• _WHAT IS BEING ASKED_: Your output should be the lines of the entries below, exactly, from the first one through the line that holds "pass and whose".

══ RECORDS FOR THIS TASK

/-- PRIVRD, PRIVWR, TLBINV, CTXSW, CACHEFL, POISCLR, HALT and EVPOST: for every run of a privileged context whose checks
pass and whose threads read their operands without trap or stall, with no flag above 63 afterwards, each thread's
operation is in flight and the run is past its slot. Follows R358, R360, R361, R353, R356. -/
def Obligations.PrivilegedInstructionsComplete : Prop :=
  (∀ f, AsyncCompletes (.privrd f) Cx.seta (fun _ => 1) true (fun s cx t => do
    let sel ← readA s cx t false
    let code := cx.f.d.toNat
    let n := if sel = 1 then 2 else 1
    if 5 ≤ sel ∨ !pairOk (sel == 1) code then trapRd { code := cILLEGAL }
    let w ← get
    let u : Use := ⟨code, n, false, true⟩
    match boundsOf cx.k.regs w.th.wb [u] with
    | some tr => trapRd tr
    | none => if pendingUse cx.g w.th u then stallRd true else pure ()
    pure { kind := fun d => .system (.read sel d), n := some n })) ∧
  (∀ f, AsyncCompletes (.privwr f) Cx.setb (fun _ => 1) false (fun s cx t => do
    let sel ← readA s cx t false
    let v ← readB s cx t true
    if sel ≠ 1 then trapRd { code := cILLEGAL }
    pure { kind := fun _ => .system (.write sel (BitVec.ofNat 64 v)) })) ∧
  (∀ f, AsyncCompletes (.tlbinv f) Cx.setb (fun _ => 1) false (fun s cx t => do
    let va ← readA s cx t true
    let w ← readB s cx t false
    if bitsOf w 30 12 ≠ 0 then trapRd { code := cFIELD }
    pure { kind := fun _ => .system (.tlbInv va (bitsOf w 11 0) (bitOf w 31) false) })) ∧
  (∀ f, AsyncCompletes (.ctxsw f) Cx.setb (fun _ => 1) false (fun s cx t => do
    let id ← readA s cx t false
    pure { kind := fun _ => .system (if cx.f.b.toNat = 0 then .preempt id false else .resume id) })) ∧
  (∀ f, AsyncCompletes (.cachefl f) Cx.setb (fun _ => 1) false (fun s cx t => do
    let va ← readA s cx t true
    let ls ← liftT (globalLocs s cx va 1 .read)
    touch va
    let pa := match ls with
      | .g pa :: _ => pa
      | _ => 0
    pure { kind := fun _ => .system (.flush pa), locs := (rangeFrom (pa / 1024 * 1024) 1024).map .g, stores := true })) ∧
  (∀ f, AsyncCompletes (.poisclr f) Cx.setb (fun _ => 1) false (fun s cx t => do
    let va ← readA s cx t true
    alignRd va va 32
    let ls ← liftT (globalLocs s cx va 32 .write)
    touch va
    let pa := match ls with
      | .g pa :: _ => pa
      | _ => 0
    pure { kind := fun _ => .system (.clearPoison pa), locs := ls, stores := true })) ∧
  (∀ f, AsyncCompletes (.halt f) Cx.setb (fun _ => 1) false (fun s cx t => do
    let w ← readA s cx t false
    let (core, _) ← liftT (semTarget cx.g.core w)
    pure { kind := fun _ => .system (.halt core) })) ∧
  (∀ f, AsyncCompletes (.evpost f) Cx.setb (fun _ => 1) true (fun s cx t => do
    let vi ← readA s cx t false
    let code ← readB s cx t false
    if 64 ≤ vi then trapRd { code := cFIELD }
    pure { kind := fun d => .system (.event vi code d) }))

/-- SJMP, SBRZ, SBRNZ, SLOOP, SEND, SALU, SALUI, SMOVI, SFENCE, SKEY and SSEM: for every shroud thread with a routine
and every well-formed instruction (taken targets inside the routine, registers that decide or address not poisoned,
SEND with all that its release at device scope covers performed and no engine on its record's line, SFENCE and SSEM
with a scope that the VI's grant allows), the instruction answers the state its rule gives: registers written with
their poison, the branch taken or not, the record posted and the thread free. That SLOOP on n0, which reads zero and
discards the write, compares 0 - 1 with 0 and so always branches is the model's reading (log 27, DEDUCED). Follows
R297, R298, R299, R305, R307, R293. -/
def Obligations.ShroudScalarsComplete : Prop :=
  (∀ f, ShroudCompletes (.sjmp f) (fun _ h => shInside h f) (fun s h => shGoto s h f h.x)) ∧
  (∀ f, ShroudCompletes (.sbrz f) (fun _ h => spoisd h.x f.a = false ∧ (sreg h.x f.a = 0 → shInside h f))
    (fun s h => if sreg h.x f.a = 0 then shGoto s h f h.x else shNext s h h.x)) ∧
  (∀ f, ShroudCompletes (.sbrnz f) (fun _ h => spoisd h.x f.a = false ∧ (sreg h.x f.a ≠ 0 → shInside h f))
    (fun s h => if sreg h.x f.a ≠ 0 then shGoto s h f h.x else shNext s h h.x)) ∧
  (∀ f, ShroudCompletes (.sloop f) (fun _ h => spoisd h.x f.a = false ∧ (sreg h.x f.a - 1 ≠ 0 → shInside h f))
    (fun s h => if sreg h.x f.a - 1 ≠ 0 then shGoto s h f (setS h.x f.a (sreg h.x f.a - 1) false)
      else shNext s h (setS h.x f.a (sreg h.x f.a - 1) false))) ∧
  (∀ f, ShroudCompletes (.send f)
    (fun s h => depsDone s (shRelease s h 4) = true ∧ recordOwned s (shroudUnit h.k) h.x = false) (fun s h =>
    let s1 := postRecord s h.x.ctx h.x.record
    freeThread (if h.x.poisoned = 0 then s1
      else postLaunch s1 h.x.launch 0x83 (pad8 (leBytes 8 h.x.record ++ leBytes 4 h.x.poisoned))) h.k h.t)) ∧
  (∀ f, ShroudCompletes (.salu f) (fun _ _ => True) (fun s h =>
    shNext s h (setS h.x f.d (saluOp f.f.toNat (sreg h.x f.a) (sreg h.x f.b)) (spoisd h.x f.a || spoisd h.x f.b)))) ∧
  (∀ f, ShroudCompletes (.salui f) (fun _ _ => True) (fun s h =>
    shNext s h (setS h.x f.d (saluOp f.fn.toNat (sreg h.x f.a) (BitVec.ofInt 64 (sext 13 f.imm.toNat))) (spoisd h.x f.a)))) ∧
  (∀ f, ShroudCompletes (.smovi f) (fun _ _ => True) (fun s h =>
    shNext s h (setS h.x f.d (BitVec.ofInt 64 (sext 17 f.imm.toNat)) false))) ∧
  (∀ f, ShroudCompletes (.sfence f) (fun s h => scopeDenied s h f = false) (fun s h =>
    shNext s h { h.x with fence := shRelease s h (f.f.toNat % 8) })) ∧
  (∀ f, ShroudCompletes (.skey f) (fun _ h => spoisd h.x f.a = false ∧ spoisd h.x f.b = false) (fun s h =>
    shNext s h { h.x with sk := sreg h.x f.a, st := sreg h.x f.b })) ∧
  (∀ f, ShroudCompletes (.ssem f) (fun s h =>
      let w := (sreg h.x f.a).toNat
      scopeDenied s h f = false ∧ w / 2 ^ 16 = 0 ∧ bitOf w 15 = true ∧ bitsOf w 11 6 < 48 ∧ spoisd h.x f.a = false)
    (fun s h =>
      let w := (sreg h.x f.a).toNat
      shNext (addOp s
        { id := 0, who := h.who, ctx := h.x.ctx, launch := h.x.launch, core := shroudCore h.k h.t,
          deps := shRelease s h (f.f.toNat % 8),
          kind := .semInc (bitsOf w 14 12 * Config.coresPerDie + bitsOf w 11 6) h.x.ctx (bitsOf w 5 0)
            ((sreg h.x f.b).setWidth 32) false }) h h.x))

/-- VALU, VFMA, VSQRT, VDIV, VBCAST, VCMP, VSEL, VRED and VSPK: for every shroud thread with a routine and every well-
formed instruction, the instruction answers the state in which its destination holds the elementwise result, the
reduction or the packed elements with their selectors, poisoned as its sources are, and the thread stands at its
next word. Follows R302, R303, R304, R293. -/
def Obligations.ShroudVectorsComplete : Prop :=
  (∀ f, ShroudCompletes (.valu f) (fun _ _ => True) (fun s h =>
    vMap s h f.d (vpois2 h.x f) (fun k =>
      let a := vel h.x f.a k
      let b := vel h.x f.b k
      match f.f.toNat % 16 with
      | 0 => vRound f (addV (f.f.toNat / 16 % 4) (fval .f32 a) (fval .f32 b))
      | 1 => vRound f (addV (f.f.toNat / 16 % 4) (fval .f32 a) (negV (fval .f32 b)))
      | 2 => vRound f (mulV (fval .f32 a) (fval .f32 b))
      | 3 => minmax .f32 false a b
      | 4 => minmax .f32 true a b
      | 5 => fabsF .f32 a
      | _ => fnegF .f32 a))) ∧
  (∀ f, ShroudCompletes (.vfma f) (fun _ _ => True) (fun s h =>
    vMap s h f.d (Nat.lor (vpois2 h.x f) (vpoisd h.x f.d)) (fun k =>
      vRound f (addV (f.f.toNat / 16 % 4) (mulV (vfp h.x f.a k) (vfp h.x f.b k)) (vfp h.x f.d k))))) ∧
  (∀ f, ShroudCompletes (.vsqrt f) (fun _ _ => True) (fun s h =>
    vMap s h f.d (vpoisd h.x f.a) (fun k =>
      let q := sqrtV (vfp h.x f.a k)
      vRound f q.1 q.2))) ∧
  (∀ f, ShroudCompletes (.vdiv f) (fun _ _ => True) (fun s h =>
    vMap s h f.d (vpois2 h.x f) (fun k =>
      let q := divV (vfp h.x f.a k) (vfp h.x f.b k)
      vRound f q.1 q.2))) ∧
  (∀ f, ShroudCompletes (.vbcast f) (fun _ _ => True) (fun s h =>
    vMap s h f.d (if spoisd h.x f.a then 65535 else 0) (fun _ => (sreg h.x f.a).toNat))) ∧
  (∀ f, ShroudCompletes (.vcmp f) (fun _ _ => True) (fun s h =>
    vMap s h f.d (vpois2 h.x f) (fun k =>
      if fcond f.f.toNat (vfp h.x f.a k) (vfp h.x f.b k) then 0xFFFFFFFF else 0))) ∧
  (∀ f, ShroudCompletes (.vsel f) (fun _ _ => True) (fun s h =>
    vMap s h f.d (Nat.lor (vpois2 h.x f) (vpoisd h.x f.d)) (fun k =>
      canonNaN (if vel h.x f.d k ≠ 0 then vel h.x f.a k else vel h.x f.b k)))) ∧
  (∀ f, ShroudCompletes (.vred f) (fun _ _ => True) (fun s h =>
    shNext s h (setS h.x f.d (BitVec.ofNat 64 (vredOf f.f.toNat ((List.range 16).map (vel h.x f.a)))) (vpoisd h.x f.a != 0)))) ∧
  (∀ f, ShroudCompletes (.vspk f) (fun _ _ => True) (fun s h =>
    let grp (g : Nat) : List Nat := (List.range 4).map (fun i => vel h.x f.a (4 * g + i))
    let el (k : Nat) : Nat :=
      if 8 ≤ k then 0
      else
        let g := grp (k / 2)
        let ij := spkKeep g
        canonNaN (g.getD (if k % 2 = 0 then ij.1 else ij.2) 0)
    let nib (g : Nat) : Nat := let ij := spkKeep (grp g); ij.1 + 4 * ij.2
    let p := vpoisd h.x f.a
    let x := setV h.x f.d ((List.range 16).map (fun k => BitVec.ofNat 32 (el k)))
      (elemMask 8 (fun k => bitsOf p (4 * (k / 2) + 3) (4 * (k / 2)) != 0))
    shNext s h (setS x f.b (BitVec.ofNat 64 (nib 0 + 2 ^ 4 * nib 1 + 2 ^ 8 * nib 2 + 2 ^ 12 * nib 3)) (p != 0))))

/-- SLD, SST, VLD, VST: for every shroud thread with a routine, every well-formed instruction, an aligned address that
translates, an address register that is not poisoned and, for loads, nothing to wait for, for stores, no argument
block reached: a load writes its register with the bytes at the address, poisoned where their quarters are; a store
is in flight in quarters with the register's bytes, rounded as F says; the bytes are charged and the thread stands
at its next word. That a load reads its bytes within its own step (log 27), and that a page not present is made
present in that step (log 11), are the model's choices (DESIGN CHOICE). Follows R299, R300, R301, R306, R293. -/
def Obligations.ShroudMemoryCompletes : Prop :=
  (∀ f s h s' pa, routineOf (.sld f) s = some h → siAddr h.x f % 8 = 0 → spoisd h.x f.a = false →
    ShFree s h (siAddr h.x f) (List.range 8) → ShMapped s h (siAddr h.x f) 8 .read s' pa →
    exec (.sld f) s = .next
      (let s1 := chargeQuota s' h.x.ctx 8
       shNext s1 h (setS h.x f.d (BitVec.ofNat 64 (rdMem s1 pa 8)) ((rangeFrom pa 8).any (fun p => isPoisoned s1 (quarterOf p)))))) ∧
  (∀ f s h s' pa, routineOf (.sst f) s = some h → siAddr h.x f % 8 = 0 → spoisd h.x f.a = false →
    ShMapped s h (siAddr h.x f) 8 .write s' pa →
    exec (.sst f) s = .next (shStored s' h pa (leBytes 8 (sreg h.x f.d).toNat) (List.replicate 8 (spoisd h.x f.d)))) ∧
  (∀ f s h s' pa, routineOf (.vld f) s = some h →
    let fm := f.f.toNat % 4
    let col := bitOf f.f.toNat 2
    let e := vBytes fm
    let va := (sreg h.x f.a).toNat
    let offs := if col then (List.range 16).flatMap (fun i => [32 * i, 32 * i + 1]) else List.range (16 * e)
    (col = true → va % 1024 / 32 % 16 = 0) → va % (if col then 2 else 16 * e) = 0 → spoisd h.x f.a = false →
    ShFree s h va offs → ShMapped s h va (16 * e) .read s' pa →
    exec (.vld f) s = .next
      (let s1 := chargeQuota s' h.x.ctx (16 * e)
       let bs := offs.map (fun o => rdByte s1 (pa + o))
       let ps := offs.map (fun o => isPoisoned s1 (quarterOf (pa + o)))
       let widen (v : Nat) : W32 := BitVec.ofNat 32 (if fm = 0 then v else roundF .f32 0 false 0 (fval (vFmt fm) v))
       shNext s1 h (setV h.x f.d ((List.range 16).map (fun k => widen (elemAt e bs k)))
         (if ps.any id then 65535 else 0)))) ∧
  (∀ f s h s' pa, routineOf (.vst f) s = some h →
    let g := f.f.toNat
    let e := vBytes (g % 4)
    let n := if bitOf g 7 then 8 else 16
    let va := (sreg h.x f.a).toNat
    va % (n * e) = 0 → spoisd h.x f.a = false → (g / 8 % 8 = 4 → spoisd h.x f.b = false) →
    ShMapped s h va (n * e) .write s' pa →
    exec (.vst f) s = .next (shStored s' h pa
      ((List.range n).flatMap (fun k =>
        let u := if g / 8 % 8 = 4 then (coordWord h.x.sk h.x.st ((sreg h.x f.b).toNat + k)).toNat else 0
        leBytes e (roundF (vFmt (g % 4)) (g / 8 % 8) (bitOf g 6) u (fval .f32 ((vreg h.x f.d).getD k 0).toNat))))
      ((List.range n).flatMap (fun k => List.replicate e (bitOf (vpoisd h.x f.d) k)))))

════

• _RESPONSE BELOW_:
/-- PRIVRD, PRIVWR, TLBINV, CTXSW, CACHEFL, POISCLR, HALT and EVPOST: for every run of a privileged context whose checks
pass and whose threads read their operands without trap or stall, with no flag above 63 afterwards, each thread's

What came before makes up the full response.